Start of Block

theorem scanModrm_reads (f : OpForm) (p : Pfx) (bs : List Byte) : (scanModrm f p bs).Reads 1 bs := by
  refine (scanByte_reads bs).andThen (m := 0) fun m rest _ => ?_
  split
  · exact Scan.reads_refused ..
  · split
    · exact Scan.reads_illegal ..
    · split
      · exact Scan.reads_refused ..
      · exact Scan.reads_ok ..

theorem scanSib_reads (m : Byte) (bs : List Byte) : (scanSib m bs).Reads 1 bs := by
  rw [scanSib]
  split
  · exact (scanByte_reads bs).andThen (m := 0) fun s rest _ => Scan.reads_ok ..
  · exact Scan.reads_ok ..

theorem dispLen_le (m : Byte) (s : Option Byte) : dispLen m s ≤ 4 := by
  unfold dispLen
  repeat' split
  all_goals omega

/-- ModRM, SIB, displacement and an immediate of at most four bytes; or an immediate alone (R90, R108). -/
theorem scanBody_reads (f : OpForm) (p : Pfx) (opcode : List Byte) (bs : List Byte) :
    (scanBody f p opcode bs).Reads (if f.hasModrm then 10 else f.immLen (f.osz p)) bs := by
  rw [scanBody]
  split
  · next hm =>
    refine (scanModrm_reads f p bs).andThen (m := 9) fun m bs _ => ?_
    refine (scanSib_reads m bs).andThen (m := 8) fun s bs _ => ?_
    refine ((scanBytes_reads _ bs).mono (dispLen_le m s)).andThen (m := 4) fun d bs _ => ?_
    exact ((scanBytes_reads _ bs).mono ((f.immLen_le _).2 hm)).andThen (m := 0) fun i bs _ => Scan.reads_ok ..
  · split
    · exact Scan.reads_refused ..
    · exact (scanBytes_reads _ bs).andThen (m := 0) fun i bs _ => Scan.reads_ok ..

theorem twoByteForm_immLen {op : Byte} {f : OpForm} (h : twoByteForm op = some f) (k : OSize) :
    f.hasModrm = false ∧ f.immLen k ≤ 4 := by
  unfold twoByteForm at h
  split at h
  · cases h; exact ⟨rfl, Nat.zero_le 4⟩
  · split at h <;> cases h
    exact ⟨rfl, Nat.le_refl 4⟩

/-- What is read after the prefixes and a REX byte: ten bytes beyond the opcode. A form with a ModRM byte has no second
opcode byte (R97, R98). -/
theorem scanOpcode_body_reads (op : Byte) (p : Pfx) (bs : List Byte) :
    ((scanOpcode op bs).andThen fun o rest =>
      (scanBody o.2 p o.1 rest).andThen fun l rest => .ok (l, o.2.build l) rest).Reads 10 bs := by
  rw [scanOpcode]
  split
  · exact Scan.reads_illegal ..
  · split
    · rw [Scan.andThen_assoc]
      refine (scanByte_reads bs).andThen (m := 9) fun op2 rest _ => ?_
      split
      · next f hf =>
        obtain ⟨hm, himm⟩ := twoByteForm_immLen hf (f.osz p)
        have h := scanBody_reads f p [op, op2] rest
        rw [hm] at h
        exact (h.mono (himm.trans (by omega))).andThen (m := 0) fun l rest _ => Scan.reads_ok ..
      · exact Scan.reads_refused ..
    · split
      · next f hf =>
        have hle : (if f.hasModrm then 10 else f.immLen (f.osz p)) ≤ 10 := by
          have := (f.immLen_le (f.osz p)).1
          split <;> omega
        exact ((scanBody_reads f p [op] bs).mono hle).andThen (m := 0) fun l rest _ => Scan.reads_ok ..
      · exact Scan.reads_refused ..

/-- The decoder reads at most `maxLen` bytes. -/
theorem decode_reads (bs : List Byte) : (decode bs).Reads maxLen bs := by
  refine (scanLegacy_reads (seen := []) rfl bs).andThen (m := 11) fun a bs _ => ?_
  exact (scanRex_reads a.2 bs).andThen (m := 10) fun r bs _ => scanOpcode_body_reads r.2 _ bs

namespace Machine

/-- Fetch and decode stop at the byte that the decoder needs and that is not executable (R70, R93). -/
theorem decodeAt_of_more {s : State} {bs : List Byte} (hc : s.codeIs bs) (hm : decode bs = .more)
    (hx : s.mem.executable (s.cpu.pc + BitVec.ofNat 64 bs.length) = false) :
    decodeAt s.mem s.cpu.pc =
      .trap { addr := s.cpu.pc + BitVec.ofNat 64 bs.length, access := some .execute, pc := s.cpu.pc, bytes := bs } := by
  have hcode : codeBytes s.mem s.cpu.pc maxLen = bs :=
    codeBytes_stops bs s.cpu.pc maxLen hc hx ((decode_reads bs).more hm).le
  simp only [decodeAt, hcode, hm]

/-- Settles O13: the bytes before the fault are the ones the decoder was given, for it needs no more than are
fetched. -/
theorem fetchFaultTrapsAtTheExactByte : Obligations.FetchFaultTrapsAtTheExactByte := by
  intro s bs hs hc hm hx
  rw [step_running hs, decodeAt_of_more hc hm hx]

end Machine

end Sys2Proof
end

/-! # What stands before the opcode (R94, R95) -/

section
namespace Sys2Proof

/-! ## The two stages as one -/

/-- The stages before the opcode: the prefixes, and the byte in opcode position. -/
def scanPrefixes (bs : List Byte) : Scan (Pfx × Byte) :=
  (scanLegacy [] bs).andThen fun a bs =>
  (scanRex a.2 bs).andThen fun r bs => .ok ({ legacy := a.1, rex := r.1 }, r.2) bs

End of Block

TASK TO CARRY OUT
From the entries above, list each line with "length" in it.

EXERCISE ANSWER
    (hx : s.mem.executable (s.cpu.pc + BitVec.ofNat 64 bs.length) = false) :
      .trap { addr := s.cpu.pc + BitVec.ofNat 64 bs.length, access := some .execute, pc := s.cpu.pc, bytes := bs } := by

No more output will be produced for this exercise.